** Records for the task follows **
/-- FADD, FSUB, FMUL, FMA, FMAX, FMIN, FABS, FNEG, FCLIP, FCMP and FSCL in every floating-point format: one exact operation on
the decoded elements, one rounding, the flags of both and of format errors (R281 to R285, R291, R293). -/
def Obligations.FloatRowResults : Prop :=
  ∀ (s : State) (c : RowCtx) (a b e : BitVec 5) (d m : BitVec 4) (p : BitVec 2), Claims.Live s c d →
    let fa := (s.fcfg c).toNat % 32
    fa ≤ 7 →
    let w := s.faW c
    let dec (o : BitVec 5) (j : Nat) : FVal := (decodeScalar fa (lane w (s.operand c o) j)).1
    let err (o : BitVec 5) (j : Nat) : Flags := if (decodeScalar fa (lane w (s.operand c o) j)).2 then 1 else 0
    let A := dec a
    let B := dec b
    let E := dec e
    let rm := Claims.rowMode s c m
    let inv (x : Bool) : Flags := if x then 1 else 0
    let row (i : Instr) (l3 l2 rm : Nat) (y : Nat → FVal) (f : Nat → Flags) : Prop := Claims.FloatRow i s c l3 l2 p d rm y f
    let larger (x y : FVal) : FVal := if x.isNan ∨ y.isNan then .nan else if belowNum x y then y else x
    let smaller (x y : FVal) : FVal := if x.isNan ∨ y.isNan then .nan else if belowNum y x then y else x
    let clip (j : Nat) : FVal := smaller (larger (A j) (B j)) (E j)
    row (.fadd a b d p m) 4 5 rm (fun j => (addNum rm (A j) (B j)).1)
      (fun j => inv (addNum rm (A j) (B j)).2 ||| err a j ||| err b j) ∧
    row (.fsub a b d p m) 4 5 rm (fun j => (addNum rm (A j) (negNum (B j))).1)
      (fun j => inv (addNum rm (A j) (negNum (B j))).2 ||| err a j ||| err b j) ∧
    row (.fmul a b d p m) 4 5 rm (fun j => (mulNum (A j) (B j)).1)
      (fun j => inv (mulNum (A j) (B j)).2 ||| err a j ||| err b j) ∧
    row (.fma a b e d p m) 4 5 rm (fun j => (addNum rm (mulNum (A j) (B j)).1 (E j)).1)
      (fun j => inv ((mulNum (A j) (B j)).2 || (addNum rm (mulNum (A j) (B j)).1 (E j)).2) ||| err a j ||| err b j ||| err e j) ∧
    row (.fmax a b d p) 2 2 (Claims.rowMode s c 0) (fun j => larger (A j) (B j)) (fun j => err a j ||| err b j) ∧
    row (.fmin a b d p) 2 2 (Claims.rowMode s c 0) (fun j => smaller (A j) (B j)) (fun j => err a j ||| err b j) ∧
    row (.fabs a d p) 2 2 (Claims.rowMode s c 0) (fun j => absNum (A j)) (err a) ∧
    row (.fneg a d p) 2 2 (Claims.rowMode s c 0) (fun j => negNum (A j)) (err a) ∧
    row (.fclip a b e d p) 4 5 (Claims.rowMode s c 0) clip
      (fun j => (if (clip j).isNan = false ∧ eqNum (clip j) (A j) = false then 0x20 else 0) ||| err a j ||| err b j ||| err e j) ∧
    Claims.LaneRow (.fcmp a b d p m) s c 2 w p d (fun j => if fcond m.toNat (A j) (B j) then 2 ^ w - 1 else 0)
      (fun j => err a j ||| err b j) ∧
    row (.fscl a b d p m) 4 5 rm (fun j =>
        let k : Int := if lane w (s.operand c b) j < 2 ^ (w - 1) then lane w (s.operand c b) j
          else (lane w (s.operand c b) j : Int) - 2 ^ w
        match A j with
        | .fin q => .fin (q * pow2 (max (-1024) (min 1024 k)))
        | x => x) (err a)

/-- The built-in functions keep what R61 and R290 promise. FRCP and FRSQ of a finite value lie between the neighbours of a value
within 1 ulp of the exact one, INX is set unless they are exact, and a quotient beyond the largest FP32 value is itself
rounded; FEXP2 is exact at integers up to 1024, and beyond is what it is there; FLOG2 is exact at powers of two; FTANH is odd,
and FSIG of a positive value is 1 less FSIG of its negative, rounded to FP32 (log 11); both lie within the FP32 values of 2 ulp
about the model's evaluation of the function, at most 1 and 1/2, and do not step backward where that evaluation does not.
Special inputs give the table of R290. Which permitted value a result is, is the model's free choice (log 11). -/
def Sys2Proof.Claims.BuiltinBounds : Prop :=
  ∀ g2 : Bool,
    let f := ffmt 0
    let exact (op : Nat) (v r : FVal) (fl : Flags) : Prop := builtOf g2 op v = .exact r fl
    (∀ op, op ≤ 5 → exact op .nan .nan 0) ∧
    (∀ n, exact 0 (.inf n) (.zero n) 0 ∧ exact 0 (.zero n) (.inf n) 2 ∧ exact 1 (.zero n) (.inf n) 2 ∧ exact 2 (.zero n) (.fin 1) 0 ∧
      exact 3 (.zero n) (.inf true) 2 ∧ exact 4 (.zero n) (.zero n) 0 ∧ exact 5 (.zero n) (.fin (1 / 2)) 0) ∧
    exact 1 (.inf false) (.zero false) 0 ∧ exact 1 (.inf true) .nan 1 ∧
    exact 2 (.inf false) (.inf false) 0 ∧ exact 2 (.inf true) (.zero false) 0 ∧
    exact 3 (.inf false) (.inf false) 0 ∧ exact 3 (.inf true) .nan 1 ∧
    exact 4 (.inf false) (.fin 1) 0 ∧ exact 4 (.inf true) (.fin (-1)) 0 ∧
    exact 5 (.inf false) (.fin 1) 0 ∧ exact 5 (.inf true) (.zero false) 0 ∧
    (∀ q : Rat, q < 0 → exact 1 (.fin q) .nan 1 ∧ exact 3 (.fin q) .nan 1) ∧
    (∀ q : Rat, q ≠ 0 →
      (f.mag f.maxMag < 1 / rabs q → exact 0 (.fin q) (.fin (1 / q)) 0) ∧
      (1 / rabs q ≤ f.mag f.maxMag → ∃ y i, builtOf g2 0 (.fin q) = .approx (decide (q < 0)) y i ∧ y ≤ f.maxMag ∧
        (0 < y → f.mag (y - 1) * rabs q ≤ 1) ∧ (y < f.maxMag → 1 ≤ f.mag (y + 1) * rabs q) ∧ (i = false ↔ f.mag y * rabs q = 1))) ∧
    (∀ q : Rat, pow2 (-149) ≤ q → ∃ y i, builtOf g2 1 (.fin q) = .approx false y i ∧ y < f.maxMag ∧
      (0 < y → f.mag (y - 1) * f.mag (y - 1) * q ≤ 1) ∧ 1 ≤ f.mag (y + 1) * f.mag (y + 1) * q ∧
      (i = false ↔ f.mag y * f.mag y * q = 1)) ∧
    (∀ k : Int, k ≠ 0 → exact 2 (.fin k) (.fin (pow2 (max (-1024) (min 1024 k)))) 0) ∧
    (∀ k : Int, exact 3 (.fin (pow2 k)) (if k = 0 then .zero false else .fin k) 0) ∧
    (∀ q : Rat, 0 < q →
      (∃ y lo, builtOf g2 4 (.fin q) = .approx false y true ∧ builtOf g2 4 (.fin (-q)) = .approx true y true ∧
        f.mag lo ≤ tanhNear q ∧ tanhNear q < f.mag (lo + 1) ∧ lo ≤ y + 1 ∧ y ≤ lo + 2 ∧ y ≤ 0x3F800000) ∧
      ∃ y lo, builtOf g2 5 (.fin (-q)) = .approx false y true ∧
        builtOf g2 5 (.fin q) = .approx false (roundTo 0 0 (.fin (1 - f.mag y))).1 true ∧
        f.mag lo ≤ sigNear (-q) ∧ sigNear (-q) < f.mag (lo + 1) ∧ lo ≤ y + 1 ∧ y ≤ lo + 2 ∧ y ≤ 0x3F000000) ∧
    ∀ (x y a b : Nat), 0 < x → x ≤ y → y ≤ f.maxMag →
      (tanhNear (f.mag x) ≤ tanhNear (f.mag y) → builtOf g2 4 (.fin (f.mag x)) = .approx false a true →
        builtOf g2 4 (.fin (f.mag y)) = .approx false b true → a ≤ b) ∧
      (sigNear (-(f.mag y)) ≤ sigNear (-(f.mag x)) → builtOf g2 5 (.fin (-(f.mag y))) = .approx false a true →
        builtOf g2 5 (.fin (-(f.mag x))) = .approx false b true → a ≤ b)

/-- FRCP, FRSQ, FEXP2, FLOG2, FTANH and FSIG round into FA the exact value, or the FP32 value that the model takes from the
bounds of R61 by a free choice (log 11), with the flags of that rounding, INX where the value is not exact, and the flags that
R61 leaves open free; FTAB evaluates the function table that its slot holds, or its derivative, and raises TABLE with the slot
in TRAPVAL when the slot holds none (R61, R63, R233, R290, R294). -/
def Sys2Proof.Claims.BuiltinRows : Prop :=
  ∀ (s : State) (c : RowCtx) (a : BitVec 5) (d m : BitVec 4) (p sl : BitVec 2) (v : BitVec 1), Claims.Live s c d →
    let fa := (s.fcfg c).toNat % 32
    fa ≤ 7 →
    let w := s.faW c
    let A (j : Nat) : FVal := (decodeScalar fa (lane w (s.operand c a) j)).1
    let err (j : Nat) : Flags := if (decodeScalar fa (lane w (s.operand c a) j)).2 then 1 else 0
    let rm := Claims.rowMode s c m
    let g2 := (s.die c.d).g2
    let lat := if g2 then 8 else 6
    let row (op : Nat) (i : Instr) : Prop :=
      let key (j : Nat) : BitVec 32 := BitVec.ofNat 32 ((ffmt 0).round 0 (if op = 4 then absNum (A j) else A j)).1
      let r (j : Nat) : Nat × Flags :=
        builtRound fa rm (Config.builtinFlags g2 op (key j)) (builtOf g2 op (A j))
      Claims.LaneRow i s c lat w p d (fun j => (r j).1) (fun j => (r j).2 ||| err j)
    row 0 (.frcp a d p m) ∧ row 1 (.frsq a d p m) ∧ row 2 (.fexp2 a d p m) ∧ row 3 (.flog2 a d p m) ∧
    row 4 (.ftanh a d p m) ∧ row 5 (.fsig a d p m) ∧
    (∀ u x g, builtRound fa rm u (.exact x g) = ((roundTo fa rm x).1, g ||| (roundTo fa rm x).2)) ∧
    (∀ u n y i, let x := FVal.ofRat (if n then -(ffmt 0).mag y else (ffmt 0).mag y) n
      (builtRound fa rm u (.approx n y i)).1 = (roundTo fa rm x).1 ∧
      (i = true → (builtRound fa rm u (.approx n y i)).2.getLsbD 4 = true) ∧
      (i = false → (builtRound fa rm u (.approx n y i)).2 = (roundTo fa rm x).2)) ∧
    (match tget none (s.die c.d).act.ftabs (4 * (48 * c.r + c.sl) + sl.toNat) with
     | none => exec (.ftab a d p v sl) s = .next (s.ceFault c 0x0A (sl.setWidth 64) 0)
     | some t =>
       let mode := (s.fcfg c).toNat / 2 ^ 16 % 4
       let y (j : Nat) : FVal × Flags := tabEval t mode (v == 1) (A j)
       Claims.LaneRow (.ftab a d p v sl) s c lat w p d (fun j => (roundTo fa mode (y j).1).1)
         (fun j => (y j).2 ||| (roundTo fa mode (y j).1).2 ||| err j))

/-- The built-in rows and FTAB (R61, R63, R290, R294). -/
def Obligations.BuiltinRowResults : Prop := Claims.BuiltinRows ∧ Claims.BuiltinBounds

/-- FSUM.O, FSUM.U, FDOT.O, FDOT.U and FMAXR write one element from all, zeros elsewhere, whatever PG would be (R84, R248,
R286, R287, R292). Each addition is the exact sum, rounded once. The ordered sum of n elements adds them one by one from element
0 upward; the unordered one adds neighbours, then neighbours of the sums, until one is left, and in the G2 profile the ordered
sums of the elements 0, 4, 8, …, of 1, 5, 9, …, of 2, 6, … and of 3, 7, … in two pairs. -/
def Obligations.ReductionRowResults : Prop :=
  ∀ (s : State) (c : RowCtx) (a b : BitVec 5) (d m : BitVec 4), Claims.Live s c d →
    let fa := (s.fcfg c).toNat % 32
    fa ≤ 7 →
    let w := s.faW c
    let g2 := (s.die c.d).g2
    let dec (o : BitVec 5) (j : Nat) : FVal × Bool := decodeScalar fa (lane w (s.operand c o) j)
    let one (o : BitVec 5) (j : Nat) : Val := ((dec o j).1, if (dec o j).2 then 1 else 0)
    let prod (j : Nat) : Val :=
      let x := mulNum (dec a j).1 (dec b j).1
      (x.1, (one a j).2 ||| (one b j).2 ||| (if x.2 then 1 else 0))
    let all (f : Nat → Val) : List Val := (List.range (512 / w)).map f
    let row (i : Instr) (rm : Nat) (v : Val) : Prop :=
      Claims.LaneRow i s c (if g2 then 7 else 6) w 0 d (fun j => if j = 0 then (roundTo fa rm v.1).1 else 0)
        (fun j => if j = 0 then v.2 ||| (roundTo fa rm v.1).2 else 0)
    let rm := Claims.rowMode s c m
    let larger (x y : Val) : Val :=
      (if x.1.isNan ∨ y.1.isNan then .nan else if belowNum x.1 y.1 then y.1 else x.1, x.2 ||| y.2)
    row (.fsumO a d m) rm (sumOrdered fa rm (all (one a))) ∧
    row (.fsumU a d m) rm (sumUnordered g2 fa rm (all (one a))) ∧
    row (.fdotO a b d m) rm (sumOrdered fa rm (all prod)) ∧
    row (.fdotU a b d m) rm (sumUnordered g2 fa rm (all prod)) ∧
    (∀ x l, all (one a) = x :: l → row (.fmaxr a d) (Claims.rowMode s c 0) (l.foldl larger x)) ∧
    (∀ x y : Val, ∀ l, sumOrdered fa rm [x] = x ∧ sumOrdered fa rm (l ++ [x, y]) =
      addVal fa rm (sumOrdered fa rm (l ++ [x])) y) ∧
    (∀ x y : Val, (addVal fa rm x y).1 = (decodeScalar fa (roundTo fa rm (addNum rm x.1 y.1).1).1).1 ∧
      (addVal fa rm x y).2 = x.2 ||| y.2 ||| (roundTo fa rm (addNum rm x.1 y.1).1).2 |||
        (if (addNum rm x.1 y.1).2 then 1 else 0)) ∧
    (∀ x, sumUnordered false fa rm [x] = x) ∧
    (∀ (k : Nat) (l m : List Val), k < 7 → l.length = 2 * 2 ^ k → m.length = 2 ^ k →
      (∀ j x y, l[2 * j]? = some x → l[2 * j + 1]? = some y → m[j]? = some (addVal fa rm x y)) →
      sumUnordered false fa rm l = sumUnordered false fa rm m) ∧
    ∀ (n : Nat) (l : List Val) (ch : Nat → List Val), l.length = 4 * n →
      (∀ c, (ch c).length = n ∧ ∀ j, j < n → (ch c)[j]? = l[4 * j + c]?) →
      let t (c : Nat) : Val := sumOrdered fa rm (ch c)
      sumUnordered true fa rm l = addVal fa rm (addVal fa rm (t 0) (t 1)) (addVal fa rm (t 2) (t 3))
** End of Records for the task **
Search the material for the word "prod". Each line where it is found must be copied.

→ **Result of this task**:
    let prod (j : Nat) : Val :=
    row (.fdotO a b d m) rm (sumOrdered fa rm (all prod)) ∧
    row (.fdotU a b d m) rm (sumUnordered g2 fa rm (all prod)) ∧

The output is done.